Do you remember the sting of your first rejection? The boy at the party who refused to kiss you even though the spinning bottle clearly landed on him. That time you didn’t get picked for the lead role in the school play or as goal keeper in the netball team. The birthday party it seemed everyone on the planet got an invitation to except you.

I once left an adoring note with my phone number and an almost criminal number of ink kisses on it in the letterbox of a boy in my street who’d answered the door when I was selling Freddo Frogs for charity. I’m still waiting for his call.

Ouch. Rejection hurts. There’s no doubt about it. It can feel like a punch to the gut. A slap. A nasty sting. There’s often so much of it in our childhoods that it’s no wonder most of us grown up and learn to try and avoid it. And we come up with some pretty good excuses to dodge it, too.
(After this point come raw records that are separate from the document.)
-- ==== Sys2Proof/Laws/Encoding.lean ====
section
/-! SUPPORT. The bits and fields of a host word, and a masked comparison field by field. -/

namespace Sys2Proof

/-- The bits of a host word, by field (R110). -/
theorem encodeHost_getLsbD (w : Bool) (a : HostAddr) (d : Byte) (i : Nat) :
    (encodeHost w a d).getLsbD i =
      if i < 8 then d.getLsbD i else if i < 18 then a.getLsbD (i - 8) else if i < 19 then false
      else if i = 19 then w else false := by
  have h : (encodeHost w a d).getLsbD i = ((BitVec.ofBool w ++ 0#1 ++ a ++ d : BitVec (1 + 1 + 10 + 8))).getLsbD i := rfl
  rw [h, BitVec.getLsbD_append, BitVec.getLsbD_append, BitVec.getLsbD_append]
  by_cases h1 : i < 8
  · simp [h1]
  by_cases h2 : i < 18
  · have : i - 8 < 10 := by omega
    simp [h1, h2, this]
  by_cases h3 : i < 19
  · have h4 : ¬ i - 8 < 10 := by omega
    have h5 : i - 8 - 10 = 0 := by omega
    simp [h1, h2, h3, h4, h5]
  by_cases h6 : i = 19
  · subst h6; simp
  · have h4 : ¬ i - 8 < 10 := by omega
    have h5 : ¬ i - 8 - 10 = 0 := by omega
    have h7 : ¬ i - 8 - 10 - 1 = 0 := by omega
    simp [h1, h2, h3, h4, h5, h6, h7, BitVec.getLsbD_ofBool]

@[simp] theorem encodeHost_bit18 (w : Bool) (a : HostAddr) (d : Byte) : (encodeHost w a d).getLsbD 18 = false := by
  simp only [encodeHost_getLsbD]; simp

@[simp] theorem encodeHost_isWrite (w : Bool) (a : HostAddr) (d : Byte) :
    HostWord.isWrite (encodeHost w a d) = w := by
  simp only [HostWord.isWrite, encodeHost_getLsbD]; simp

@[simp] theorem encodeHost_addr (w : Bool) (a : HostAddr) (d : Byte) : HostWord.addr (encodeHost w a d) = a := by
  apply BitVec.eq_of_getLsbD_eq
  intro i hi
  have h1 : ¬ 8 + i < 8 := by omega
  have h2 : 8 + i < 18 := by omega
  have h3 : 8 + i - 8 = i := by omega
  rw [HostWord.addr, BitVec.getLsbD_extractLsb', encodeHost_getLsbD]
  simp [h2, hi]

@[simp] theorem encodeHost_data (w : Bool) (a : HostAddr) (d : Byte) : HostWord.data (encodeHost w a d) = d := by
  apply BitVec.eq_of_getLsbD_eq
  intro i hi
  rw [HostWord.data, BitVec.getLsbD_extractLsb', encodeHost_getLsbD]
  simp [hi]

/-- A word with bit 18 clear is made of its fields. -/
theorem encodeHost_fields {w : HostWord} (h : w.getLsbD 18 = false) :
    encodeHost w.isWrite w.addr w.data = w := by
  apply BitVec.eq_of_getLsbD_eq
  intro i hi
  rw [encodeHost_getLsbD]
  split
  · next h1 => rw [HostWord.data, BitVec.getLsbD_extractLsb']; simp [h1]
  · split
    · next h1 h2 =>
      have h3 : i - 8 < 10 := by omega
      have h4 : 8 + (i - 8) = i := by omega
      rw [HostWord.addr, BitVec.getLsbD_extractLsb']; simp [h3, h4]
    · split
      · have : i = 18 := by omega
        subst this; exact h.symm
      · have : i = 19 := by omega
        subst this; simp [HostWord.isWrite]

theorem encodeHost_inj {w w' : Bool} {a a' : HostAddr} {d d' : Byte}
    (h : encodeHost w a d = encodeHost w' a' d') : w = w' ∧ a = a' ∧ d = d' := by
  refine ⟨?_, ?_, ?_⟩
  · have := congrArg HostWord.isWrite h; rwa [encodeHost_isWrite, encodeHost_isWrite] at this
  · have := congrArg HostWord.addr h; rwa [encodeHost_addr, encodeHost_addr] at this
  · have := congrArg HostWord.data h; rwa [encodeHost_data, encodeHost_data] at this

theorem encodeHost_eq_iff {w w' : Bool} {a a' : HostAddr} {d d' : Byte} :
    encodeHost w a d = encodeHost w' a' d' ↔ w = w' ∧ a = a' ∧ d = d' :=
  ⟨encodeHost_inj, by rintro ⟨rfl, rfl, rfl⟩; rfl⟩

/-- Masking works field by field. -/
theorem encodeHost_and (w w' : Bool) (a a' : HostAddr) (d d' : Byte) :
    encodeHost w a d &&& encodeHost w' a' d' = encodeHost (w && w') (a &&& a') (d &&& d') := by
  apply BitVec.eq_of_getLsbD_eq
  intro i hi
  simp only [BitVec.getLsbD_and, encodeHost_getLsbD]
  split
  · rfl
  · split
    · rfl
    · split
      · rfl
      · split <;> simp

/-- Bit 18 of a word that has it clear survives no mask of the table. -/
theorem encodeHost_and_bit18 (w : Bool) (a : HostAddr) (d : Byte) : encodeHost w a d &&& 0x40000#20 = 0#20 := by
  have hb : ∀ j : Fin 20, j.val ≠ 18 → (0x40000#20).getLsbD j.val = false := by decide
  apply BitVec.eq_of_getLsbD_eq
  intro i hi
  rw [BitVec.getLsbD_and, BitVec.getLsbD_zero]
  by_cases h : i = 18
  · subst h; rw [encodeHost_bit18]; rfl
  · rw [hb ⟨i, hi⟩ h, Bool.and_false]

/-- Whether a row of the table matches a host word, field by field. `mask` is the row's mask, which may or may not
also cover bit 18. -/
theorem hostRow_match {mw bw : Bool} {ma ba : HostAddr} {md bd : Byte} {mask bits : HostWord}
    (hm : mask = encodeHost mw ma md ||| 0x40000#20) (hb : bits = encodeHost bw ba bd) (w : Bool) (a : HostAddr)
    (d : Byte) : (encodeHost w a d &&& mask == bits) = decide ((w && mw) = bw ∧ a &&& ma = ba ∧ d &&& md = bd) := by
  rw [hm, hb, BitVec.and_or_distrib_left, encodeHost_and_bit18, BitVec.or_zero, encodeHost_and]
  by_cases h : (w && mw) = bw ∧ a &&& ma = ba ∧ d &&& md = bd
  · simp [h]
  · rw [decide_eq_false h]
    exact beq_eq_false_iff_ne.2 fun he => h (encodeHost_inj he)

/-- A command's row (R111). -/
theorem firstHostRow_command : ∀ d : Byte, firstHostRow (encodeHost true 0 d) = some (decodeCommand d).mnemonic := by
  decide

/-- A row that covers all of A and whose A is 0 matches no other address. -/
theorem hostRow_other {md bd : Byte} {mask bits : HostWord} (hm : mask = encodeHost true 0x3FF md ||| 0x40000#20)
    (hb : bits = encodeHost true 0 bd) (w : Bool) {a : HostAddr} (ha : w = false ∨ a ≠ 0) (d : Byte) :
    (encodeHost w a d &&& mask == bits) = false := by
  rw [hostRow_match hm hb, decide_eq_false]
  rintro ⟨hw, h, -⟩
  rcases ha with ha | ha
  · simp [ha] at hw
  · exact ha (by rwa [show (0x3FF : HostAddr) = BitVec.allOnes 10 from rfl, BitVec.and_allOnes] at h)

/-- The rows of the commands match no write elsewhere and no read. -/
theorem firstHostRow_other (w : Bool) {a : HostAddr} (ha : w = false ∨ a ≠ 0) (d : Byte) :
    firstHostRow (encodeHost w a d) =
      if w then some "HOST_WR" else if d = 0 then some "HOST_RD" else none := by
  have h1 := hostRow_other (mask := 0xFFFFF) (bits := 0x80000) (md := 0xFF) (bd := 0) (by decide) (by decide) w ha d
  have h2 := hostRow_other (mask := 0xFFFFF) (bits := 0x80001) (md := 0xFF) (bd := 1) (by decide) (by decide) w ha d
  have h3 := hostRow_other (mask := 0xFFFFF) (bits := 0x80002) (md := 0xFF) (bd := 2) (by decide) (by decide) w ha d
  have h4 := hostRow_other (mask := 0xFFFFF) (bits := 0x80003) (md := 0xFF) (bd := 3) (by decide) (by decide) w ha d
  have h5 := hostRow_other (mask := 0xFFFFC) (bits := 0x80004) (md := 0xFC) (bd := 0x04) (by decide) (by decide) w ha d
  have h6 := hostRow_other (mask := 0xFFFF8) (bits := 0x80008) (md := 0xF8) (bd := 0x08) (by decide) (by decide) w ha d
  have h7 := hostRow_other (mask := 0xFFFF0) (bits := 0x80010) (md := 0xF0) (bd := 0x10) (by decide) (by decide) w ha d
  have h8 := hostRow_other (mask := 0xFFFE0) (bits := 0x80020) (md := 0xE0) (bd := 0x20) (by decide) (by decide) w ha d
  have h9 := hostRow_other (mask := 0xFFFC0) (bits := 0x80040) (md := 0xC0) (bd := 0x40) (by decide) (by decide) w ha d
  have h10 := hostRow_other (mask := 0xFFF80) (bits := 0x80080) (md := 0x80) (bd := 0x80) (by decide) (by decide) w ha d
  have h11 := hostRow_match (mask := 0xC0000) (bits := 0x80000) (mw := true) (bw := true) (ma := 0) (ba := 0) (md := 0)
    (bd := 0) (by decide) (by decide) w a d
  have h12 := hostRow_match (mask := 0xC00FF) (bits := 0x00000) (mw := true) (bw := false) (ma := 0) (ba := 0)
    (md := 0xFF) (bd := 0) (by decide) (by decide) w a d
  have hd : d &&& 0xFF = d := by rw [show (0xFF : Byte) = BitVec.allOnes 8 from rfl, BitVec.and_allOnes]
  rw [hd] at h12
  simp only [firstHostRow, hostRows, List.find?_cons, h1, h2, h3, h4, h5, h6, h7, h8, h9, h10, h11, h12]
  cases w <;> by_cases h : d = 0#8 <;> simp [h]

end Sys2Proof
end

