-- ==== Sys2Proof/Certificates/Slice0/Obligations.lean ====
section
/-! DEFINITION. The statements for the provers. Each docstring names the rules of spec/ it formalises; "event" is one
of R13's. A statement quantifies over every state unless it says otherwise. -/

open Sys2Proof Sys2Proof.Machine

/-! ### Encoding -/

/-- Words and frames the spec writes out, and what they spell: host words (R110, R111 and the listings of P1 and P2),
the source's ping (E1) and the corrected status frame (E2). -/
def Obligations.SpecWordsDecode : Prop :=
  decodeTableWord 24 0x80205 = some (.hostWr 0x002 0x05) ∧
  decodeTableWord 24 0x00800 = some (.hostRd 0x008) ∧
  decodeTableWord 24 0x90102 = some (.hostWr 0x101 0x02) ∧
  decodeTableWord 24 0x20100 = some (.hostRd 0x201) ∧
  decodeTableWord 24 0x80000 = some .nop ∧
  decodeTableWord 24 0x80001 = some .start ∧
  decodeTableWord 24 0x80002 = some .abort ∧
  decodeTableWord 24 0x80003 = some .clear ∧
  decodeTableWord 24 0x800FF = some (.cmdRsvd 0xFF) ∧
  decode (.instrFrame [0xFF, 0xFF, 0x05, 0x02, 0x01, 0xF7]) = .ok (.ping 0x05 0x02 [0xF7]) ∧
  decode (.statusFrame [0xFF, 0xFF, 0x05, 0x03, 0x00, 0x14, 0xE3]) = .ok (.statusFrame ⟨0x05, 0x03, 0x00, [0x14, 0xE3]⟩)

/-- Decoding the encoding of a well-formed instruction gives it back, for every instruction and operand. -/
def Obligations.DecodeEncodeRoundTrip : Prop :=
  ∀ i : Instr, i.wf = true → decode (encode i) = .ok i

/-- What the decoder reads is well formed, and encoding it gives the code back, but for the data bits of a read, which
play no part: the model's reading of R110, log 7. -/
def Obligations.DecodedCodesAreCanonical : Prop :=
  (∀ (a : HostAddr) (d : Byte), decode (.host (encodeHost false a d)) = .ok (.hostRd a)) ∧
  ∀ (c : Code) (i : Instr), decode c = .ok i →
    i.wf = true ∧ (encode i = c ∨ ∃ a d, c = .host (encodeHost false a d) ∧ i = .hostRd a ∧ d ≠ 0)

/-- The decoder agrees with the opcode table: a code it reads is matched first by a row of that instruction's mnemonic
(R116; the order of the wire rows is the model's choice, log 13), but for a read word with data bits, which no row
matches (log 7). -/
def Obligations.DecoderFollowsTable : Prop :=
  ∀ (c : Code) (i : Instr), decode c = .ok i →
    tableMnemonic c = some i.mnemonic ∨ ∃ w a, c = .host w ∧ i = .hostRd a ∧ HostWord.data w ≠ 0

/-- R111: every command value; and, of R110, the word `{W, 0, A, D}` as a number (`D` = 0 for a read) and the words
with bit 18 set. -/
def Obligations.HostWordFields : Prop :=
  (∀ (a : HostAddr) (d : Byte), a ≠ 0 →
    decode (.host (BitVec.ofNat 20 (2 ^ 19 + a.toNat * 256 + d.toNat))) = .ok (.hostWr a d)) ∧
  (∀ a : HostAddr, decode (.host (BitVec.ofNat 20 (a.toNat * 256))) = .ok (.hostRd a)) ∧
  decode (.host 0x80000) = .ok .nop ∧ decode (.host 0x80001) = .ok .start ∧ decode (.host 0x80002) = .ok .abort ∧
  decode (.host 0x80003) = .ok .clear ∧
  (∀ d : Byte, 4 ≤ d.toNat → decode (.host (BitVec.ofNat 20 (2 ^ 19 + d.toNat))) = .ok (.cmdRsvd d)) ∧
  (∀ w : HostWord, w.getLsbD 18 = true → decode (.host w) = .error .reservedBit18)

/-! ### The step -/

/-- A step runs the decoded instruction: a host word is run, then the cycle's bus events, then the byte the UART takes
is recorded (`uartTakes`, log 20); a frame is run alone; and an instruction placed by `withNextCode` is the very next one
(the model's layout of inputs, log 1). -/
def Obligations.StepRunsDecodedInstruction : Prop :=
  (∀ (s : State) (c : Cycle) (rest : List Input) (w : HostWord) (i : Instr),
    s.inputs = .cycle c :: rest → c.rst = false → c.host = some w → decode (.host w) = .ok i →
    step s = thenEvents (fun t => uartTakes c (takeInput rest s) (busEvents c t)) (exec i (takeInput rest s))) ∧
  (∀ (s : State) (bytes : List Byte) (rest : List Input) (i : Instr),
    s.inputs = .instrFrame bytes :: rest → decode (.instrFrame bytes) = .ok i →
    step s = exec i (takeInput rest s)) ∧
  (∀ (s : State) (bytes : List Byte) (rest : List Input) (i : Instr),
    s.inputs = .statusFrame bytes :: rest → decode (.statusFrame bytes) = .ok i →
    step s = exec i (takeInput rest s)) ∧
  (∀ (s : State) (code : Code) (i : Instr), decode code = .ok i →
    step (withNextCode code s) = exec i { s with hRData := none })

/-- A step answers a next state on every input that spells something to run, and refuses the others by name; it never
faults. What spells nothing is the model's choice: a cycle whose host word has bit 18 set is refused whole, with its bus
events, unless it is a cycle of reset, and so are bytes that are no frame (log 19); a cycle that breaks the UART's
contract is admitted (log 15). -/
def Obligations.StepStopsOnlyOnWhatSpellsNothing : Prop :=
  ∀ s : State,
    (s.inputs = [] → ∃ t, step s = .next t) ∧
    ∀ (i : Input) (rest : List Input), s.inputs = i :: rest →
      (i.spells = true → ∃ t, step s = .next t) ∧
      (i.spells = false → ∃ e, step s = .refused (.undecodable e))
We swipe left on the outrageously hot guy because he’s probably out of our league. We don’t apply for that internal role because everyone will know when we don’t get it. We never start that small business because someone already makes plaster moulds of beach shells anyway.

But maybe we’re thinking about rejection the wrong way. I mean, those 1980s cartoon Raggy Dolls were thrown into a factory’s rejection bin but they didn’t seem too down about it.

In an essay by creative nonfiction writer Kim Liao a few years ago, she quotes an unnamed but much-published writer friend who, upon being asked the secret of her success, said this: “Collect rejections. Set rejection goals. I know someone who shoots for one hundred rejections a year, because if you work that hard to get so many rejections, you’re sure to get a few acceptances, too.” 

Rejection goals. That’s interesting. Definitely not something my Year 12 careers counsellor taught me.

So, okay. Kim Liao’s friend obviously wasn’t talking about dates and job positions (even though there’s definitely something to be said for gaining lots of ‘interview experience’). But the idea of rethinking the concept of rejection and turning it into something more positive, something we can learn from, is a powerful one.

What if we reframed rejection as an achievement for putting ourselves out there, rather than a failure? Could this give us the courage to aim for loftier targets? To get more rejections? And maybe, therefore, more acceptances?

Because, the truth is, the real cost of rejection isn’t hearing ‘no’. It’s missing opportunities to try again because the original rejection is still echoing in your head. It’s chucking out the love note to the other cute boy down the street because he probably won’t call either. It’s not trying out for X-Factor because you didn’t get in last year. It’s avoiding suggesting something in that work meeting because your last idea was a flop.

But surely being rejected is better than missing out on the chance to succeed in the first place, right? Right.

See you in the rejection bin, Raggy Doll!